A girl had rickets due to a gene mutation affecting vitamin D response.

DPR can show different hair characteristics, as seen in two brothers with normal hair.

A 2-year-old girl with a rare vitamin D disorder had rickets and hair loss, but treatment was ineffective due to poor compliance.

Retinoids or their analogs could treat skin pigmentation disorders like melasma and vitiligo.

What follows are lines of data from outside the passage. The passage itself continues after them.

-- ==== Sys2Proof/Laws/Walking.lean ====
section
/-! SUPPORT. `TREE.WALK` on a stored tree: along given codewords, and in the ways it ends on any bits (43_decoder.md R215 to
R217). -/

namespace Sys2Proof.Machine

theorem SinkFrame.setBr {s t : State} {q : BitReader} (h : SinkFrame s (t.setBr q)) (r : BitReader) :
    SinkFrame (s.setBr r) (t.setBr r) :=
  ⟨h.params, h.arg, h.result, h.symSel, h.srcLen, h.status, h.enc, h.dec, rfl, h.scan, h.src, h.creatable, h.srcHeld,
    h.host, h.busData⟩

theorem SinkStep.setBr {s t : State} (h : SinkStep s t) (r : BitReader) : SinkStep (s.setBr r) (t.setBr r) :=
  ⟨SinkFrame.setBr (q := t.br) h.frame r, h.grows, h.counted, h.held, h.freeCount, h.accepts⟩

/-- The writer stands open on a byte boundary with a slot free, as `DECOMPRESS` keeps it (R217). -/
structure ByteWriter (s : State) : Prop where
  opened : s.bw.isOpen = true
  aligned : s.bw.free = 8
  room : s.bw.buf.length < s.params.bufBytes

/-- `call BW.WBYTE` on such a writer, in both ways it ends (40_bitwriter.md R133, R135). -/
theorem bwWbyte_bytes (b : Byte) {s : State} (h : ByteWriter s) :
    (∃ t, bwWbyte b s = .done () t ∧ SinkStep s t ∧ ByteWriter t ∧ bytesOut t = bytesOut s ++ [b] ∧
      ∀ vs, Streaming vs s → Streaming vs t) ∨
    (∃ t, bwWbyte b s = .raised ⟨.dstErr, .dstWriteFail⟩ t ∧ ¬ AcceptsBursts s ∧ SinkFrame s t ∧ t.bw.isOpen = true ∧
      ∀ vs, Streaming vs s → RefusedIn vs (bytesOut s ++ [b]) t) := by
  have hun : bwWbyte b s = bwPutByte b s := by
    unfold bwWbyte
    rw [if_pos h.opened, if_pos h.aligned]
  rw [hun]
  rcases bwPutByte_outcome b s with ⟨t, ht, h1, h2, -, h4, h5, h6⟩ | ⟨hv, t, ht, h1, -, h3, -⟩
  · refine .inl ⟨t, ht, h1, ⟨h2.trans h.opened, h4.trans h.aligned, ?_⟩, ?_, fun vs hs => ?_⟩
    · rw [h1.frame.params]; exact h6 h.room
    · apply unpack_injective
      unfold bytesOut
      rw [unpack_append, h5, unpack_append, unpack_append, unpack_cons, unpack_nil, List.append_nil]
    · exact ((bwPutByte_streams b hs).1 t ht).1
  · exact .inr ⟨t, ht, fun ha => ha.head hv, h1, h3.trans h.opened, fun vs hs => ((bwPutByte_streams b hs).2 _ t ht).1⟩

/-- The loop of R215 after a symbol at `path`: the byte is written and the walk goes on behind it, or its burst is refused. -/
theorem treeWalk_symbol {t : CodeTree} {path : Bits} {b : Byte} {fuel : Nat} {s : State} {x : List Byte} {rest : Bits}
    (h : Reading s x) (hu : unread s = path ++ rest) (hne : s.br.remaining.toNat ≠ s.dec.decPad.toNat)
    (hst : DtHolds s.dec 0 t) (hp : t.leafAt path = some b) (hw : ByteWriter s) :
    (∃ u, treeWalk (fuel + 1) s = treeWalk fuel u ∧ unread u = rest ∧ Reading u x ∧ SinkStep s (u.setBr s.br) ∧
      ByteWriter u ∧ u.dec = s.dec ∧ bytesOut u = bytesOut s ++ [b] ∧ ∀ vs, Streaming vs s → Streaming vs u) ∨
    (∃ u, treeWalk (fuel + 1) s = .raised ⟨.dstErr, .dstWriteFail⟩ u ∧ ¬ AcceptsBursts s ∧
      SinkFrame s (u.setBr s.br) ∧ u.bw.isOpen = true ∧ ∀ vs, Streaming vs s → RefusedIn vs (bytesOut s ++ [b]) u) := by
  have hrem : s.br.remaining.toNat = path.length + rest.length := by
    rw [← h.unread_length, hu, List.length_append]
  obtain ⟨s1, w1, w2, w3, w4⟩ := walkDown_done path (s.br.remaining.toNat + 1) 0 h hu hst hp (by omega)
  have hw1 : ByteWriter s1 := by rw [w4]; exact ⟨hw.opened, hw.aligned, hw.room⟩
  have hb1 : bytesOut s1 = bytesOut s := by rw [w4]; rfl
  have ha1 : AcceptsBursts s → AcceptsBursts s1 := fun ha => by rw [w4]; exact ha
  have hs1 : ∀ vs, Streaming vs s → Streaming vs s1 := fun vs hs => by rw [w4]; exact hs.congr rfl rfl rfl rfl
  have hback : s1.setBr s.br = s := by rw [w4]; rfl
  rcases bwWbyte_bytes b hw1 with ⟨u, hu1, h1, h2, h3, h4⟩ | ⟨u, hu1, h1, h2, h3, h4⟩
  · obtain ⟨r2, u2⟩ := w3.congr h1.frame.params h1.frame.br h1.frame.src h1.frame.srcLen
    refine .inl ⟨u, ?_, u2.trans w2, r2, ?_, h2, ?_, h3.trans (by rw [hb1]), fun vs hs => h4 vs (hs1 vs hs)⟩
    · rw [treeWalk, if_neg hne, w1, Result.bind_done, hu1, Result.bind_done]
    · have := h1.setBr s.br
      rwa [hback] at this
    · exact h1.frame.dec.trans (by rw [w4]; rfl)
  · refine .inr ⟨u, ?_, fun ha => h1 (ha1 ha), ?_, h3, fun vs hs => by rw [← hb1]; exact h4 vs (hs1 vs hs)⟩
    · rw [treeWalk, if_neg hne, w1, Result.bind_done, hu1, Result.bind_raised]
    · have := SinkFrame.setBr (q := u.br) h2 s.br
      rwa [hback] at this

/-- `TREE.WALK` on codewords of the stored tree with the padding after them: their symbols are written and exactly the
padding is left, or a burst is refused on the way (R215 to R217). -/
theorem treeWalk_along {t : CodeTree} (paths : List Bits) (fuel : Nat) {s : State} {x out : List Byte} {rest : Bits}
    (h : Reading s x) (hu : unread s = paths.flatten ++ rest) (hrest : rest.length = s.dec.decPad.toNat)
    (hst : DtHolds s.dec 0 t) (hi : t.internal = true) (hp : paths.map t.leafAt = out.map some)
    (hf : paths.length < fuel) (hw : ByteWriter s) :
    (∃ u, treeWalk fuel s = .done () u ∧ unread u = rest ∧ Reading u x ∧ SinkStep s (u.setBr s.br) ∧ ByteWriter u ∧
      bytesOut u = bytesOut s ++ out ∧ ∀ vs, Streaming vs s → Streaming vs u) ∨
    (∃ u, treeWalk fuel s = .raised ⟨.dstErr, .dstWriteFail⟩ u ∧ ¬ AcceptsBursts s ∧ SinkFrame s (u.setBr s.br) ∧
      u.bw.isOpen = true ∧ ∀ vs, Streaming vs s → RefusedIn vs (bytesOut s ++ out) u) := by
  induction paths generalizing fuel s out with
  | nil =>
    cases fuel with
    | zero => omega
    | succ fuel =>
      cases out with
      | cons b out => cases hp
      | nil =>
        refine .inl ⟨s, ?_, hu, h, SinkStep.refl s, hw, by simp, fun _ hs => hs⟩
        rw [treeWalk, if_pos]
        rw [← h.unread_length, hu, ← hrest]
        rfl
  | cons p paths ih =>
    cases fuel with
    | zero => omega
    | succ fuel =>
      cases out with
      | nil => cases hp
      | cons b out =>
        simp only [List.map_cons, List.cons.injEq] at hp
        obtain ⟨hpb, hp⟩ := hp
        simp only [List.flatten_cons, List.append_assoc] at hu
        have hpos := CodeTree.leafAt_pos hi hpb
        have hne : s.br.remaining.toNat ≠ s.dec.decPad.toNat := by
          rw [← h.unread_length, hu, ← hrest, List.length_append, List.length_append]; omega
        have hcat : bytesOut s ++ (b :: out) = bytesOut s ++ [b] ++ out := by simp
        rcases treeWalk_symbol (fuel := fuel) h hu hne hst hpb hw with
          ⟨u, h1, h2, h3, h4, h5, h6, h7, h8⟩ | ⟨u, h1, h2, h3, h4, h5⟩
        · rcases ih fuel h3 h2 (by rw [h6]; exact hrest) (by rw [h6]; exact hst) hp
            (by simp only [List.length_cons] at hf; omega) h5 with
            ⟨v, k1, k2, k3, k4, k5, k6, k7⟩ | ⟨v, k1, k2, k3, k4, k5⟩
          · refine .inl ⟨v, h1.trans k1, k2, k3, h4.trans (k4.setBr s.br), k5, ?_, fun vs hs => k7 vs (h8 vs hs)⟩
            rw [k6, h7, hcat]
          · refine .inr ⟨v, h1.trans k1, fun ha => k2 (h4.accepts ha), ?_, k4, fun vs hs => ?_⟩
            · exact h4.frame.trans (SinkFrame.setBr k3 s.br)
            · rw [hcat, ← h7]; exact k5 vs (h8 vs hs)
        · refine .inr ⟨u, h1, h2, h3, h4, fun vs hs => (h5 vs hs).mono ?_⟩
          rw [hcat]; exact List.prefix_append _ _

/-- The inner loop of `TREE.WALK` on any bits: they begin with a codeword, or it runs out of them (R215, R216). -/
theorem walkDown_outcome (t : CodeTree) (fuel : Nat) (i : NodeId) {s : State} {x : List Byte}
    (h : Reading s x) (hst : DtHolds s.dec i t) (hf : s.br.remaining.toNat < fuel) :
    (∃ path b rest, unread s = path ++ rest ∧ t.leafAt path = some b) ∨
    (∃ u, walkDown fuel i s = .raised ⟨.decodeFault, .payloadTrunc⟩ u ∧ u.br.remaining = 0 ∧ u = s.setBr u.br) := by
  induction t generalizing fuel i s with
  | leaf c => exact .inl ⟨[], c, unread s, rfl, rfl⟩
  | node l r ihl ihr =>
    obtain ⟨a3, -, -, a4, a5⟩ := hst
    cases fuel with
    | zero => omega
    | succ fuel =>
      cases hun : unread s with
      | nil =>
        have h0 : s.br.remaining = 0 := by
          apply BitVec.eq_of_toNat_eq
          rw [← h.unread_length, hun]; rfl
        exact .inr ⟨s, by rw [walkDown, a3, if_neg (by decide), if_pos h0], h0, rfl⟩
      | cons d rest =>
        have hlen := h.unread_length
        rw [hun, List.length_cons] at hlen
        have h0 : s.br.remaining ≠ 0 := fun e => by rw [e] at hlen; exact absurd hlen (Nat.succ_ne_zero _)
        obtain ⟨s1, h1, u1, r1, d1⟩ := brRbit_reads h hun
        have hd : s1.dec = s.dec := by rw [d1]; rfl
        have hwd : walkDown (fuel + 1) i s =
            walkDown fuel (if d then (dtAt s1.dec i).left else (dtAt s1.dec i).right) s1 := by
          rw [walkDown, a3, if_neg (by decide), if_neg h0, h1, Result.bind_done]
        have hf1 : s1.br.remaining.toNat < fuel := by
          rw [← r1.unread_length, u1]; omega
        rw [hwd]
        cases d with
        | true =>
          rcases ihl fuel (dtAt s1.dec i).left r1 (by rw [hd]; exact a4) hf1 with ⟨p, b, q, e1, e2⟩ | ⟨u, e1, e2, e3⟩
          · exact .inl ⟨true :: p, b, q, by rw [← u1, e1]; rfl, e2⟩
          · exact .inr ⟨u, e1, e2, by rw [e3, d1]; rfl⟩
        | false =>
          rcases ihr fuel (dtAt s1.dec i).right r1 (by rw [hd]; exact a5) hf1 with ⟨p, b, q, e1, e2⟩ | ⟨u, e1, e2, e3⟩
          · exact .inl ⟨false :: p, b, q, by rw [← u1, e1]; rfl, e2⟩
          · exact .inr ⟨u, e1, e2, by rw [e3, d1]; rfl⟩

/-- `TREE.WALK` on any bits (R216): they are codewords with exactly the padding after them, or it runs out of bits, or a burst
is refused on the way. -/
theorem treeWalk_outcome {t : CodeTree} (fuel : Nat) {s : State} {x : List Byte} (h : Reading s x)
    (hst : DtHolds s.dec 0 t) (hi : t.internal = true) (hf : s.br.remaining.toNat < fuel) (hw : ByteWriter s) :
    (∃ (paths : List Bits) (out : List Byte) (rest : Bits), unread s = paths.flatten ++ rest ∧
      rest.length = s.dec.decPad.toNat ∧ paths.map t.leafAt = out.map some) ∨
    (∃ u, treeWalk fuel s = .raised ⟨.decodeFault, .payloadTrunc⟩ u ∧ u.br.remaining = 0 ∧ SinkFrame s (u.setBr s.br) ∧
      u.bw.isOpen = true) ∨
    (∃ u, treeWalk fuel s = .raised ⟨.dstErr, .dstWriteFail⟩ u ∧ ¬ AcceptsBursts s ∧ SinkFrame s (u.setBr s.br)) := by
  induction fuel generalizing s with
  | zero => omega
  | succ fuel ih =>
    by_cases hne : s.br.remaining.toNat = s.dec.decPad.toNat
    · exact .inl ⟨[], [], unread s, rfl, h.unread_length.trans hne, rfl⟩
    · rcases walkDown_outcome t (s.br.remaining.toNat + 1) 0 h hst (by omega) with
        ⟨p, b, rest, e1, e2⟩ | ⟨u, e1, e2, e3⟩
      · have hpos := CodeTree.leafAt_pos hi e2
        rcases treeWalk_symbol (fuel := fuel) h e1 hne hst e2 hw with
          ⟨u, h1, h2, h3, h4, h5, h6, -, -⟩ | ⟨u, h1, h2, h3, -⟩
        · have hfu : u.br.remaining.toNat < fuel := by
            rw [← h3.unread_length, h2]
            have := h.unread_length
            rw [e1, List.length_append] at this
            omega
          rw [h1]
          rcases ih h3 (by rw [h6]; exact hst) hfu h5 with
            ⟨ps, out, r, k1, k2, k3⟩ | ⟨v, k1, k2, k3, k4⟩ | ⟨v, k1, k2, k3⟩
          · refine .inl ⟨p :: ps, b :: out, r, ?_, by rw [← h6]; exact k2, by simp [e2, k3]⟩
            rw [e1, ← h2, k1, List.flatten_cons, List.append_assoc]
          · exact .inr (.inl ⟨v, k1, k2, h4.frame.trans (SinkFrame.setBr k3 s.br), k4⟩)
          · exact .inr (.inr ⟨v, k1, fun ha => k2 (h4.accepts ha), h4.frame.trans (SinkFrame.setBr k3 s.br)⟩)
        · exact .inr (.inr ⟨u, h1, h2, h3⟩)
      · refine .inr (.inl ⟨u, ?_, e2, ?_, ?_⟩)
        · rw [treeWalk, if_neg hne, e1, Result.bind_raised]
        · rw [show u.setBr s.br = s by rw [e3]; rfl]; exact SinkFrame.refl s
        · rw [e3]; exact hw.opened

end Sys2Proof.Machine
end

A specific gene mutation causes hair loss and potential eye issues, even if vision seems normal.

Dermatopathia pigmentosa reticularis causes skin discoloration, hair loss, and nail problems.

The human type II 5α-reductase gene has a specific structure important for understanding certain medical conditions.

The document's conclusion cannot be provided because the document is not available or cannot be read.

This enzyme helps metabolize fatty acids and isoleucine, and could be key in treating neurological diseases and certain cancers.

A genetic mutation in the CDH3 gene causes hair loss and vision problems in a young Saudi girl.

Retinoids can help treat skin pigmentation disorders by affecting melanin production.

RXRa is crucial for Th2 immune cell development and may link nutrition to immune health.

An 11-year-old girl with a rare skin disorder also had cornea issues and dry eye, needing careful management.